Fusion Reactor World Record

Fusion is humanities greatest hope for a clean energy future and researches at MIT have just set a new world record for plasma pressure which is the ‘key ingredient’ for producing energy from fusion

The new record stands at 2.05 atmospheres which represents a 15 percent jump over the previous record

Both this record and the last were set at the custom-built Alcator C-Mod reactor at MIT.

A viable fusion reactor is still a long way off but these increased pressures equate to increased reaction rates, and are more evidence that we’re getting closer to a reactor that’s technologically and economically viable.
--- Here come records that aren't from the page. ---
-- ==== Sys2Proof/Machine/State.lean ====
section
/-! DEFINITION. The state of pibus CORE (10_state.md R20 to R37), what it emits (R39), how a step can stop, and reset (R45). -/

namespace Sys2Proof.Machine

open Sys2Proof

/-- RXC state (10_state.md R21 to R24). A byte of `acc` at or beyond `cursor` is never read by any rule. -/
structure Rxc where
  /-- `ACC[0 .. ACC_CAPACITY-1]` (R21). -/
  acc : List Byte
  /-- Bytes accumulated; the index the next byte is written to (R22). -/
  cursor : Nat
  /-- DTICKs left before a partial packet is discarded (R23). -/
  rxTimeout : Nat
deriving DecidableEq, Repr

/-- DEV state (10_state.md R25 to R34). -/
structure Dev where
  /-- The source that drives the video lines now (R25). -/
  videoSource : VideoSource
  /-- The selection a non-reverse gear packet restores (R26). -/
  savedSource : VideoSource
  /-- The LED pattern asked for and not yet transmitted; `none` is NONE (R27). -/
  ledReq : Option LedPattern
  /-- Remaining display duration in DTICKs (R28). -/
  ledTimer : Nat
  /-- A clear-all-LEDs message is due (R29). -/
  ledClearPending : Bool
  /-- Seconds since the last dispatched packet, saturating (R30). -/
  idleCounter : Nat
  /-- Prescaler from DTICKs to seconds (R31). -/
  secDiv : Nat
  /-- Remaining relay pulse in DTICKs (R32). -/
  relayTimer : Nat
  /-- The long-press counter is armed (R33). -/
  holdArmed : Bool
  /-- DTICKs until a press counts as long (R33). -/
  holdTimer : Nat
  /-- Heartbeat divider (R34). -/
  hbDiv : Nat
  /-- Heartbeat LED line (R34). -/
  hbLed : Bool
deriving DecidableEq, Repr

/-- A queue entry (10_state.md R36). -/
structure Entry where
  /-- The framed packet, never changed after ENQ. -/
  bytes : Packet
  /-- STICKs remaining before the entry is eligible to be sent or re-sent. -/
  countdown : Nat
  /-- The entry may be sent only when it is the first entry scanned. -/
  sync : Bool
  /-- Opaque group identifier. -/
  tag : Tag
  /-- Transmissions since creation or since the last give-up, saturating at 255. -/
  attempts : Nat
deriving DecidableEq, Repr

/-- TXQ state (10_state.md R36, R37). -/
structure Txq where
  /-- `Q`, the head first. -/
  queue : List Entry
  /-- "Link proven good". -/
  linkGood : Bool
deriving DecidableEq, Repr

/-- Output events (10_state.md R39). -/
inductive OutEvent
  /-- A complete framed packet handed to the transport. -/
  | tx (bytes : Packet)
  /-- The traffic-observer hook (TXQ transmissions only). -/
  | observe (bytes : Packet)
  /-- Flush the transport buffer. -/
  | txFlush
  /-- An ENQ was refused. -/
  | enqReject
  /-- A byte was dropped because the accumulator was full. -/
  | accOverflow
deriving DecidableEq, Repr

/-- What an operation returns to its caller: the result pair of STICK (10_state.md R39) and the values of the functions
CHK, XSIZE, FRAME, VERIFY (30_encoding.md R74). Every other operation returns nothing. -/
inductive Result
  | nothing
  | stick (busyContinue giveup : Bool)
  | byte (b : Byte)
  | size (n : Nat)
  | bytes (b : Packet)
  | bool (b : Bool)
deriving DecidableEq, Repr

/-- The whole state: the three disjoint groups of 10_state.md R20, the output trace (00_scope.md R14), and three fields of the
model's own: the result of the last operation (notes/assumptions/4), the events still to come (notes/assumptions/1) and the
number of free values used (notes/assumptions/17). -/
structure State where
  rxc    : Rxc
  dev    : Dev
  txq    : Txq
  /-- The output trace, oldest first. -/
  out    : List OutEvent
  /-- What the last operation returned; nothing reads it. -/
  result : Result
  /-- The frames the environment still presents, the next one first. -/
  inbox  : List Frame
  /-- How many free values have been used; the next one is the opaque constant at this index. -/
  freeCount : Nat
deriving DecidableEq, Repr

/-- Why a frame is rejected by the decoder: it is ill-formed as an input, so the model refuses it (30_encoding.md R74, R81e). -/
inductive Reject
  /-- An operation frame with no byte. -/
  | emptyFrame
  /-- The first byte is no assigned identifier (30_encoding.md R74: 0x08 to 0x0F, 0x1A to 0x1F; above 0x1F it is no 5-bit value). -/
  | unassignedIdentifier
  /-- The operand bytes are too few or too many for the operation. -/
  | operandCount
  /-- An operand byte is outside the values the operand admits (30_encoding.md R74, R81e, R85). -/
  | operandValue
deriving DecidableEq, Repr

/-- The machine stops with a fault. No rule of the spec stops it: the five exceptional conditions of 60_exceptions.md R200
each have a local effect after which the block goes on, and it never halts (70_reset_and_hazards.md R244). So there is no
fault, and nothing raises one (notes/assumptions/14). -/
inductive Fault
deriving DecidableEq, Repr

/-- The model gives no next state. Both are safe: the model stops where the hardware is given no event. -/
inductive Refusal
  /-- Raised by an arm of `exec` whose operation has no meaning yet; no arm is left so. Safe. -/
  | notModelled (mnemonic : String)
  /-- Raised by `step` on a frame that does not decode: an ill-formed trace (30_encoding.md R74, R81e). Safe. -/
  | undecodable (why : Reject)
deriving DecidableEq, Repr

/-- The state after reset (10_state.md R45). `acc`: the spec gives no value; zeros are the model's (notes/assumptions/6). -/
def State.reset : State where
  rxc := { acc := List.replicate accCapacity 0, cursor := 0, rxTimeout := 0 }
  dev :=
    { videoSource := .bus, savedSource := .bus, ledReq := none, ledTimer := 0, ledClearPending := false
      idleCounter := 0, secDiv := 0, relayTimer := 0, holdArmed := false, holdTimer := 0, hbDiv := 0, hbLed := false }
  txq := { queue := [], linkGood := false }
  out := []
  result := .nothing
  inbox := []
  freeCount := 0

end Sys2Proof.Machine
end

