-- ==== Sys2Proof/Machine/Framing.lean ====
section
/-! DEFINITION. FRM: the framing and checksum functions and the meanings of CHK, XSIZE, FRAME, VERIFY (40_framing.md). They
write no state; their value is the answer. -/

namespace Sys2Proof.Machine

open Sys2Proof

/-- CHK: the XOR of all bytes, `00` of none (40_framing.md R100). -/
def checksum (b : Packet) : Byte := b.foldr (· ^^^ ·) 0

/-- XSIZE: `len + 2` in natural numbers (40_framing.md R101). -/
def declaredSize (len : Byte) : Nat := len.toNat + 2

/-- FRAME: the last byte is replaced by the checksum of the bytes before it (40_framing.md R102). -/
def framed (b : Packet) : Packet := b.dropLast ++ [checksum b.dropLast]

/-- VERIFY: the last byte is the checksum of the bytes before it (40_framing.md R103). -/
def verified (p : Packet) : Bool := p.getLast? == some (checksum p.dropLast)

/-- CHK (40_framing.md R100). -/
def execChk (b : Packet) (s : State) : Host.Outcome State Fault Refusal := .next (s.answer (.byte (checksum b)))

/-- XSIZE (40_framing.md R101). -/
def execXsize (len : Byte) (s : State) : Host.Outcome State Fault Refusal := .next (s.answer (.size (declaredSize len)))

/-- FRAME (40_framing.md R102). Of no byte, where the spec states no result, the answer is a free value. -/
def execFrame (b : Packet) (s : State) : Host.Outcome State Fault Refusal :=
  match b with
  | [] => .next (s.useFree.answer (.bytes (Config.freeFrame s.freeCount)))
  | x :: rest => .next (s.answer (.bytes (framed (x :: rest))))

/-- VERIFY (40_framing.md R103). Of no byte, where the spec states no result, the answer is a free value. -/
def execVerify (p : Packet) (s : State) : Host.Outcome State Fault Refusal :=
  match p with
  | [] => .next (s.useFree.answer (.bool (Config.freeVerify s.freeCount)))
  | x :: rest => .next (s.answer (.bool (verified (x :: rest))))

end Sys2Proof.Machine
end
To reach the 2.05-atmosphere record, MIT researchers turned the reactor up to 35 million degrees Celsius (63 million degrees Fahrenheit) –

This is twice as hot as the Sun’s core and equates 300 trillion fusion reactions per second.

Scientists think fusion could give us the clean, safe, and virtually unlimited energy. It essentially replicates what’s happening in the Sun by heating tiny elements of matter to over several million degrees Celsius, and forming the superheated gas called plasma.

By Isolating the plasma from ordinary matter using a super-strong magnetic field you create an almost limitless energy source – one that could replace all nuclear and fossil fuel power plants in the world

Unlike nuclear fission which is the splitting of atoms that powers today’s nuclear power plants, nuclear fusion is the fusing together of atoms.  This creates no radioactive waste, and there’s no chance of a meltdown either.

That’s why scientists around the world are working hard to meet the incredibly complex challenges of replicating the sun in a laboratory

These small steps are very important for working out the finer details for the world’s largest fusion experiment called ITER, which is being built in France and due to come online around 2025.